Daily spiritual practice empowers us to set the boundary between clarity and overwhelm; it creates the habit of choosing clarity, of choosing to be present. And present is where the joy is.
Enacting the boundary — creating the discipline — of daily spiritual practice builds self respect and self trust. It's really that simple.
Practice because you want to or practice because you said you would.
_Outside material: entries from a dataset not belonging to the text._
-- ==== Sys2Proof/Decode.lean ====
section
/-! DEFINITION. The command word of 30_encoding.md R102 to R104: a total decoder that rejects by name, the encoder
written from the same tables, and the opcode table's rows (spec/opcode_table.json). -/

namespace Sys2Proof

/-- A command at the client's interface: "a 32-bit word plus, for some operations, a data operand" (R102).
`wdata` is present for the three configuration writes, `visitor` for `CFG_SCAN`, and `wbuf` is the byte sequence of
an SMBus write (empty where there is none). -/
structure Command where
  word : Dword
  wdata : Option Dword := none
  wbuf : List Byte := []
  visitor : Option (List VisitorCall) := none
  deriving DecidableEq, Repr

/-- Why a command is refused by its encoding (R104 a to d). -/
inductive Reject where
  /-- R104 a: the opcode is not in the table of R102. -/
  | unknownOpcode
  /-- R104 b: a must-be-zero field is not zero. -/
  | fieldNotZero
  /-- R104 b: `wlen` is outside the range R102 gives for the opcode. -/
  | wlenOutOfRange
  /-- R104 b: the length of `wbuf` is not `wlen`. -/
  | wbufLength
  /-- R104 b: `wdata` has bits set above the operation's width. -/
  | wdataTooWide
  /-- R102: the operation's data operand is missing, or one is given that the operation does not have. -/
  | wrongOperand
  /-- R104 d: the configuration access would leave the data window. -/
  | leavesWindow
  deriving DecidableEq, Repr

/-! ### Fields of the command word (R102) -/

/-- Bits 31:24. -/
def opcodeOf (w : Dword) : Byte := w.extractLsb' 24 8
/-- Format C, bits 23:16. -/
def busOf (w : Dword) : BitVec 8 := w.extractLsb' 16 8
/-- Format C, bits 15:11. -/
def devOf (w : Dword) : BitVec 5 := w.extractLsb' 11 5
/-- Format C, bits 10:8. -/
def fnOf (w : Dword) : BitVec 3 := w.extractLsb' 8 3
/-- Format C, bits 7:0. -/
def regOf (w : Dword) : Byte := w.extractLsb' 0 8
/-- Format S, bit 23, which must be zero. -/
def zeroBitOf (w : Dword) : BitVec 1 := w.extractLsb' 23 1
/-- Format S, bits 22:16. -/
def saOf (w : Dword) : BitVec 7 := w.extractLsb' 16 7
/-- Format S, bits 15:8. -/
def cmdOf (w : Dword) : Byte := w.extractLsb' 8 8
/-- Format S, bits 7:6, which must be zero. -/
def zeroPairOf (w : Dword) : BitVec 2 := w.extractLsb' 6 2
/-- Format S, bits 5:0. -/
def wlenOf (w : Dword) : BitVec 6 := w.extractLsb' 0 6

/-! ### The decoder -/

/-- Go on where the check holds, else reject by name. -/
def need (ok : Bool) (r : Reject) (go : Except Reject Instr) : Except Reject Instr :=
  if ok then go else .error r

/-- The command carries no data operand. -/
def Command.bare (c : Command) : Bool := c.wdata.isNone && c.wbuf.isEmpty && c.visitor.isNone

/-- A configuration read of n bytes. -/
def decodeCfgRead (c : Command) (n : Nat) (i : Instr) : Except Reject Instr :=
  need c.bare .wrongOperand <| need (fitsWindow (regOf c.word) n) .leavesWindow <| .ok i

/-- A configuration write of n bytes: `wdata` is there and no wider than the operation. -/
def decodeCfgWrite (c : Command) (n : Nat) (i : Dword → Instr) : Except Reject Instr :=
  match c.wdata with
  | none => .error .wrongOperand
  | some v =>
    need (c.wbuf.isEmpty && c.visitor.isNone) .wrongOperand <|
    need (decide (v.toNat < 2 ^ (8 * n))) .wdataTooWide <|
    need (fitsWindow (regOf c.word) n) .leavesWindow <| .ok (i v)

/-- `CFG_SCAN`: bits 26:0 are 0 and the visitor is given. -/
def decodeScan (c : Command) : Except Reject Instr :=
  match c.visitor with
  | none => .error .wrongOperand
  | some v =>
    need (c.wdata.isNone && c.wbuf.isEmpty) .wrongOperand <|
    need (decide (c.word.extractLsb' 0 27 = 0#27)) .fieldNotZero <| .ok (.cfgScan v)

/-- Format S: the must-be-zero bits (and `cmd` where the type has none), the range of `wlen`, the length of `wbuf`. -/
def decodeSmb (c : Command) (cmdZero : Bool) (lo hi : Nat) (i : Instr) : Except Reject Instr :=
  need (c.wdata.isNone && c.visitor.isNone) .wrongOperand <|
  need (decide (zeroBitOf c.word = 0#1) && decide (zeroPairOf c.word = 0#2) &&
        (!cmdZero || decide (cmdOf c.word = 0#8))) .fieldNotZero <|
  need (decide (lo ≤ (wlenOf c.word).toNat ∧ (wlenOf c.word).toNat ≤ hi)) .wlenOutOfRange <|
  need (decide (c.wbuf.length = (wlenOf c.word).toNat)) .wbufLength <| .ok i

/-- The decoder: total, by the opcode table of R102; every other word is refused (R104 a, R120). -/
def decode (c : Command) : Except Reject Instr :=
  let w := c.word
  match (opcodeOf w).toNat with
  | 0x00 => decodeCfgRead c 1 (.cfgRd8 (busOf w) (devOf w) (fnOf w) (regOf w))
  | 0x01 => decodeCfgRead c 2 (.cfgRd16 (busOf w) (devOf w) (fnOf w) (regOf w))
  | 0x02 => decodeCfgRead c 4 (.cfgRd32 (busOf w) (devOf w) (fnOf w) (regOf w))
  | 0x04 => decodeCfgWrite c 1 fun v => .cfgWr8 (busOf w) (devOf w) (fnOf w) (regOf w) (v.setWidth 8)
  | 0x05 => decodeCfgWrite c 2 fun v => .cfgWr16 (busOf w) (devOf w) (fnOf w) (regOf w) (v.setWidth 16)
  | 0x06 => decodeCfgWrite c 4 fun v => .cfgWr32 (busOf w) (devOf w) (fnOf w) (regOf w) v
  | 0x08 => decodeScan c
  | 0x10 => decodeSmb c true 0 0 (.smbWriteQuick (saOf w))
  | 0x11 => decodeSmb c true 0 0 (.smbReadQuick (saOf w))
  | 0x12 => decodeSmb c true 1 1 (.smbWriteByte (saOf w) (c.wbuf.headD 0#8))
  | 0x13 => decodeSmb c true 0 0 (.smbReadByte (saOf w))
  | 0x14 => decodeSmb c false 1 1 (.smbWriteByteData (saOf w) (cmdOf w) (c.wbuf.headD 0#8))
  | 0x15 => decodeSmb c false 0 0 (.smbReadByteData (saOf w) (cmdOf w))
  | 0x16 => decodeSmb c false 1 Config.BLOCK_MAX (.smbWriteBlockData (saOf w) (cmdOf w) c.wbuf)
  | 0x17 => decodeSmb c false 0 0 (.smbReadBlockData (saOf w) (cmdOf w))
  | _ => .error .unknownOpcode

/-! ### The encoder -/

/-- Format C: opcode, bus, dev, fun, reg (R102). -/
def wordC (op : Byte) (bus : BitVec 8) (dev : BitVec 5) (fn : BitVec 3) (reg : Byte) : Dword :=
  op ++ bus ++ dev ++ fn ++ reg

/-- Format S: opcode, 0, sa, cmd, 00, wlen (R102). -/
def wordS (op : Byte) (sa : BitVec 7) (cmd : Byte) (wlen : BitVec 6) : Dword :=
  op ++ 0#1 ++ sa ++ cmd ++ 0#2 ++ wlen

/-- The command of an instruction (for a well-formed one, the command that decodes to it). -/
def encode : Instr → Command
  | .cfgRd8 b d f r => { word := wordC 0x00#8 b d f r }
  | .cfgRd16 b d f r => { word := wordC 0x01#8 b d f r }
  | .cfgRd32 b d f r => { word := wordC 0x02#8 b d f r }
  | .cfgWr8 b d f r v => { word := wordC 0x04#8 b d f r, wdata := some (v.setWidth 32) }
  | .cfgWr16 b d f r v => { word := wordC 0x05#8 b d f r, wdata := some (v.setWidth 32) }
  | .cfgWr32 b d f r v => { word := wordC 0x06#8 b d f r, wdata := some v }
  | .cfgScan visitor => { word := 0x08000000#32, visitor := some visitor }
  | .smbWriteQuick sa => { word := wordS 0x10#8 sa 0#8 0#6 }
  | .smbReadQuick sa => { word := wordS 0x11#8 sa 0#8 0#6 }
  | .smbWriteByte sa data => { word := wordS 0x12#8 sa 0#8 1#6, wbuf := [data] }
  | .smbReadByte sa => { word := wordS 0x13#8 sa 0#8 0#6 }
  | .smbWriteByteData sa cmd data => { word := wordS 0x14#8 sa cmd 1#6, wbuf := [data] }
  | .smbReadByteData sa cmd => { word := wordS 0x15#8 sa cmd 0#6 }
  | .smbWriteBlockData sa cmd data => { word := wordS 0x16#8 sa cmd (BitVec.ofNat 6 data.length), wbuf := data }
  | .smbReadBlockData sa cmd => { word := wordS 0x17#8 sa cmd 0#6 }

/-! ### The opcode table -/

/-- One row of spec/opcode_table.json: a word belongs to the row when `word & mask = pattern` ("match"). -/
structure OpcodeRow where
  mnemonic : String
  pattern : Dword
  mask : Dword
  deriving DecidableEq, Repr

/-- The fifteen rows. -/
def opcodeTable : List OpcodeRow :=
  [⟨"CFG_RD8", 0x00000000#32, 0xFF000000#32⟩,
   ⟨"CFG_RD16", 0x01000000#32, 0xFF000000#32⟩,
   ⟨"CFG_RD32", 0x02000000#32, 0xFF000000#32⟩,
   ⟨"CFG_WR8", 0x04000000#32, 0xFF000000#32⟩,
   ⟨"CFG_WR16", 0x05000000#32, 0xFF000000#32⟩,
   ⟨"CFG_WR32", 0x06000000#32, 0xFF000000#32⟩,
   ⟨"CFG_SCAN", 0x08000000#32, 0xFFFFFFFF#32⟩,
   ⟨"SMB_WRITE_QUICK", 0x10000000#32, 0xFF80FFFF#32⟩,
   ⟨"SMB_READ_QUICK", 0x11000000#32, 0xFF80FFFF#32⟩,
   ⟨"SMB_WRITE_BYTE", 0x12000001#32, 0xFF80FFFF#32⟩,
   ⟨"SMB_READ_BYTE", 0x13000000#32, 0xFF80FFFF#32⟩,
   ⟨"SMB_WRITE_BYTE_DATA", 0x14000001#32, 0xFF8000FF#32⟩,
   ⟨"SMB_READ_BYTE_DATA", 0x15000000#32, 0xFF8000FF#32⟩,
   ⟨"SMB_WRITE_BLOCK_DATA", 0x16000000#32, 0xFF8000C0#32⟩,
   ⟨"SMB_READ_BLOCK_DATA", 0x17000000#32, 0xFF8000FF#32⟩]

/-- The table's name for an instruction (R101). -/
def Instr.mnemonic : Instr → String
  | .cfgRd8 _ _ _ _ => "CFG_RD8"
  | .cfgRd16 _ _ _ _ => "CFG_RD16"
  | .cfgRd32 _ _ _ _ => "CFG_RD32"
  | .cfgWr8 _ _ _ _ _ => "CFG_WR8"
  | .cfgWr16 _ _ _ _ _ => "CFG_WR16"
  | .cfgWr32 _ _ _ _ _ => "CFG_WR32"
  | .cfgScan _ => "CFG_SCAN"
  | .smbWriteQuick _ => "SMB_WRITE_QUICK"
  | .smbReadQuick _ => "SMB_READ_QUICK"
  | .smbWriteByte _ _ => "SMB_WRITE_BYTE"
  | .smbReadByte _ => "SMB_READ_BYTE"
  | .smbWriteByteData _ _ _ => "SMB_WRITE_BYTE_DATA"
  | .smbReadByteData _ _ => "SMB_READ_BYTE_DATA"
  | .smbWriteBlockData _ _ _ => "SMB_WRITE_BLOCK_DATA"
  | .smbReadBlockData _ _ => "SMB_READ_BLOCK_DATA"

/-! ### Words as the opcode table numbers them -/

/-- n bytes read upward from bit 0 of a number. -/
def bytesFromBits : Nat → Nat → List Byte
  | 0, _ => []
  | n + 1, w => BitVec.ofNat 8 w :: bytesFromBits n (w / 256)

/-- The command whose bits are w: the command word in bits 31:0 and the data operand, where the opcode has one, in
the bits above (`wdata` as 32 bits, `wbuf` as `wlen` bytes, first byte lowest; a visitor has no bits and stands as
the empty list of calls). The bits from nbits up are 0. Log entry 10. -/
def commandOfBits (nbits w : Nat) : Command :=
  let w := w % 2 ^ nbits
  let word : Dword := BitVec.ofNat 32 w
  let operand := w / 2 ^ 32
  let op := (opcodeOf word).toNat
  if 0x04 ≤ op ∧ op ≤ 0x06 then { word := word, wdata := some (BitVec.ofNat 32 operand) }
  else if op = 0x08 then { word := word, visitor := some [] }
  else if 0x10 ≤ op ∧ op ≤ 0x17 then { word := word, wbuf := bytesFromBits (wlenOf word).toNat operand }
  else { word := word }

/-- The instruction the decoder reads from an instruction whose bits are w (bit 0 the least significant bit of the
command word). -/
def decodeTableWord (nbits w : Nat) : Option Instr :=
  match decode (commandOfBits nbits w) with
  | .ok i => some i
  | .error _ => none

end Sys2Proof
end

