-- ==== Sys2Proof/Machine/Smbus.lean ====
section
/-! DEFINITION. The eight SMBus operations (42_smbus_ops.md R179 to R187): each is one pass of the state machine with
its own transfer type, direction and operands. -/

namespace Sys2Proof.Machine

/-- What all eight share (R179): refused during a pass (R104 f), with no base bound (R104 e), or where the register
file meets the configuration ports (R63); otherwise accepted and run to the end of its pass. -/
def smbOperation (s : State) (t : Xfer) (rw : Dir) (sa : BitVec 7) (cmd : Byte) (data : List Byte) : Res :=
  whenIdle s <|
  if !s.binding.baseValid then .refused .noBase
  else if !s.binding.portsClear then .refused .portsMeetConfig
  else .next (runPass (latchSmb s t rw sa cmd data))

/-- `SMB_WRITE_QUICK` (R181). -/
def execSmbWriteQuick (sa : BitVec 7) (s : State) : Res := smbOperation s .quick .write sa 0#8 []

/-- `SMB_READ_QUICK` (R180). -/
def execSmbReadQuick (sa : BitVec 7) (s : State) : Res := smbOperation s .quick .read sa 0#8 []

/-- `SMB_WRITE_BYTE` (R183). -/
def execSmbWriteByte (sa : BitVec 7) (data : Byte) (s : State) : Res := smbOperation s .byte .write sa 0#8 [data]

/-- `SMB_READ_BYTE` (R182). -/
def execSmbReadByte (sa : BitVec 7) (s : State) : Res := smbOperation s .byte .read sa 0#8 []

/-- `SMB_WRITE_BYTE_DATA` (R185). -/
def execSmbWriteByteData (sa : BitVec 7) (cmd : Byte) (data : Byte) (s : State) : Res :=
  smbOperation s .byteData .write sa cmd [data]

/-- `SMB_READ_BYTE_DATA` (R184). -/
def execSmbReadByteData (sa : BitVec 7) (cmd : Byte) (s : State) : Res := smbOperation s .byteData .read sa cmd []

/-- `SMB_WRITE_BLOCK_DATA` (R187): 1 to 32 bytes, any other number refused (R104 b). -/
def execSmbWriteBlockData (sa : BitVec 7) (cmd : Byte) (data : List Byte) (s : State) : Res :=
  if blockLengthOk data then smbOperation s .blockData .write sa cmd data else .refused .blockLength

/-- `SMB_READ_BLOCK_DATA` (R186). -/
def execSmbReadBlockData (sa : BitVec 7) (cmd : Byte) (s : State) : Res := smbOperation s .blockData .read sa cmd []

end Sys2Proof.Machine
end

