/-- R201, R263: `initSMB` binds a base only where none was bound and never one of the two invalid values; where it
fails with one of the failure kinds, `BASE_VALID` is as it was; and it touches no SMBus port (D27,
D29, D33). The sequence is a client's, run by the model's own function (log entry 12). -/
def Obligations.InitSmbBindsAValidBase : Prop :=
  ∀ (p : ClientParams) (s : State),
    (∀ t, initSMB p s = .ok t →
      s.binding.baseValid = false ∧ t.binding.baseValid = true ∧ t.binding.base ≠ 0x0000#16 ∧
      t.binding.base ≠ 0xFFFF#16 ∧ t.eng.st = .idle ∧
      ∃ es, t.side.trace = s.side.trace ++ es ∧ ∀ e ∈ es, e.isPort = true ∧
        ∀ q v, e = .rd8 q v ∨ e = .wr8 q v → isConfigPort q = true) ∧
    (∀ k t, initSMB p s = .error (.failed k t) →
      t.binding = s.binding ∧ (k = .identityMismatch ∨ k = .firmwareState))
end

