-- ==== Sys2Proof/Tests/Slice0.lean ====
section
/-! SUPPORT. The model's own tests: the smoke test of well-formedness, words written out from 30_encoding.md R102, at
most two small tests per operation with the expected values of 42_smbus_ops.md and 95_test_vectors.md (under the
illustration `P0`, which no statement uses), and for every statement of Certificates/Slice0/Obligations.lean a witness
of its hypotheses. -/

namespace Sys2Proof.Tests

open Sys2Proof Sys2Proof.Machine

/-! ### Helpers -/

/-- The answer is a next state with the property. -/
def nextWith (r : Res) (p : State → Bool) : Bool :=
  match r with
  | .next t => p t
  | .fault _ => false
  | .refused _ => false

/-- The answer is the refusal given. -/
def refusedWith (r : Res) (e : Refusal) : Bool :=
  match r with
  | .next _ => false
  | .fault _ => false
  | .refused f => decide (f = e)

/-- A machine after reset with the configuration bytes given. -/
def withCfg (m : Memory) : State := { State.reset with side := { State.reset.side with cfg := m } }

/-- A machine bound at `0x0880` under `P0`, with the register file and the environment's changes given. -/
def bound (f : RegFile) (env : List (List EnvAct)) : State :=
  { State.reset with
    binding := { base := 0x0880#16, baseValid := true, params := Params.P0, platform := .hardware }
    side := { State.reset.side with regs := f, env := env } }

/-- Control `40`, everything else zero (42_smbus_ops.md). -/
def regs40 : RegFile := { RegFile.reset with cnt := 0x40 }

/-- As `regs40`, with the completion bit of `P0` set in the status register. -/
def regsDone : RegFile := { RegFile.reset with cnt := 0x40, sts := 0x08 }

/-- n steps in which the environment changes nothing. -/
def quiet (n : Nat) : List (List EnvAct) := List.replicate n []

/-- The port accesses among the events added. -/
def ports (s t : State) : List Event := (newEvents s t).filter Event.isPort

/-- One byte read, one byte written, at an offset from `0x0880`. -/
def rdAt (o : Port) (v : Byte) : Event := .rd8 (0x0880#16 + o) v
def wrAt (o : Port) (v : Byte) : Event := .wr8 (0x0880#16 + o) v

/-- What every pass of 42_smbus_ops.md begins with: two control reads of `40`, ClearFlags' writes, the address. -/
def opening (addr : Byte) : List Event := [rdAt 2 0x40, rdAt 2 0x40, wrAt 2 0x00, wrAt 0 0xE0, wrAt 4 addr]

/-- A bound machine on which the environment has the status register show a value before the second poll. -/
def secondPoll (steps : Nat) (acts : List EnvAct) : State := bound regs40 (quiet steps ++ [acts])

/-! ### Well-formedness: an ill-formed term for each check (R104 b, d) -/

theorem test_illFormed_rd16 : (Instr.cfgRd16 0 1 0 0x77).wellFormed = false := by decide
theorem test_illFormed_rd32 : (Instr.cfgRd32 0 0 0 0x01).wellFormed = false := by decide
theorem test_illFormed_wr16 : (Instr.cfgWr16 0 1 0 0x77 0).wellFormed = false := by decide
theorem test_illFormed_wr32 : (Instr.cfgWr32 0 0 0 0x03 0).wellFormed = false := by decide
theorem test_illFormed_block0 : (Instr.smbWriteBlockData 0x69 0 []).wellFormed = false := by decide
theorem test_illFormed_block33 : (Instr.smbWriteBlockData 0x69 0 (List.replicate 33 0)).wellFormed = false := by decide
theorem test_illFormed_access : (CfgAccess.rd16 0 0 0 0x03).wellFormed = false := by decide
/-- The opcode alone does not show that the byte accesses are always inside the window. -/
theorem test_wellFormed_rd8 : (Instr.cfgRd8 0 0 0 0x03).wellFormed = true := by decide

/-! ### Words written out from R102: opcode, then format C `bus dev fun reg` or format S `0 sa cmd 00 wlen` -/

theorem test_decode_rd8 : decode { word := 0b00000000_00000000_00001_000_01000000#32 } = .ok (.cfgRd8 0 1 0 0x40) := by decide
theorem test_decode_rd16 : decode { word := 0b00000001_10000000_11111_101_01110100#32 } = .ok (.cfgRd16 0x80 0x1F 5 0x74) := by
  decide
theorem test_decode_rd32 : decode { word := 0b00000010_00000001_00000_111_11111100#32 } = .ok (.cfgRd32 1 0 7 0xFC) := by decide
theorem test_decode_wr8 :
    decode { word := 0b00000100_00000000_00001_000_01000000#32, wdata := some 0x80#32 } = .ok (.cfgWr8 0 1 0 0x40 0x80) := by decide
theorem test_decode_wr16 :
    decode { word := 0b00000101_00000000_00001_000_01110100#32, wdata := some 0x0880#32 } =
      .ok (.cfgWr16 0 1 0 0x74 0x0880) := by decide
theorem test_decode_wr32 :
    decode { word := 0b00000110_00000000_00010_000_00010000#32, wdata := some 0x0000E001#32 } =
      .ok (.cfgWr32 0 2 0 0x10 0x0000E001) := by decide
theorem test_decode_scan :
    decode { word := 0b00001000_00000000_00000_000_00000000#32, visitor := some [⟨[], some true⟩] } =
      .ok (.cfgScan [⟨[], some true⟩]) := by decide
theorem test_decode_writeQuick : decode { word := 0b00010000_0_0101101_00000000_00_000000#32 } = .ok (.smbWriteQuick 0x2D) := by
  decide
theorem test_decode_readQuick : decode { word := 0b00010001_0_1101001_00000000_00_000000#32 } = .ok (.smbReadQuick 0x69) := by
  decide
theorem test_decode_writeByte :
    decode { word := 0b00010010_0_1101001_00000000_00_000001#32, wbuf := [0x5A] } = .ok (.smbWriteByte 0x69 0x5A) := by decide
theorem test_decode_readByte : decode { word := 0b00010011_0_1101001_00000000_00_000000#32 } = .ok (.smbReadByte 0x69) := by
  decide
theorem test_decode_writeByteData :
    decode { word := 0b00010100_0_1101001_00000011_00_000001#32, wbuf := [0x5A] } =
      .ok (.smbWriteByteData 0x69 0x03 0x5A) := by decide
theorem test_decode_readByteData :
    decode { word := 0b00010101_0_1101001_00000011_00_000000#32 } = .ok (.smbReadByteData 0x69 0x03) := by decide
theorem test_decode_writeBlockData :
    decode { word := 0b00010110_0_1101001_00010000_00_000010#32, wbuf := [0x30, 0x31] } =
      .ok (.smbWriteBlockData 0x69 0x10 [0x30, 0x31]) := by decide
theorem test_decode_readBlockData :
    decode { word := 0b00010111_0_1101001_00000001_00_000000#32 } = .ok (.smbReadBlockData 0x69 0x01) := by decide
Or practice because you're afraid of who you'll be if you don't practice. Whatever it takes to show up for yourself.
As a renowned yoga master often said, "Practice, and all is forthcoming."
Good people help others. That value seems to go without saying.
Yet from a spiritual perspective, nothing goes without saying. Everything gets examined.
Spiritual responsibility requires us to open our awareness, question our assumptions, look beyond the surface. Relentlessly.
Consistent self-inquiry is needed especially in values we take for granted, and places we'd rather let be. Ourselves, for example.
Now that you've been heart-writing for a week, let's take another look at helping.
Wise ones in many spiritual traditions advise us that our motivations determine the outcome of our actions. If the wise ones are correct, examining our motivations is a critical skill for spiritual maturity. And spiritual maturity is necessary for healthy, compassionate boundaries.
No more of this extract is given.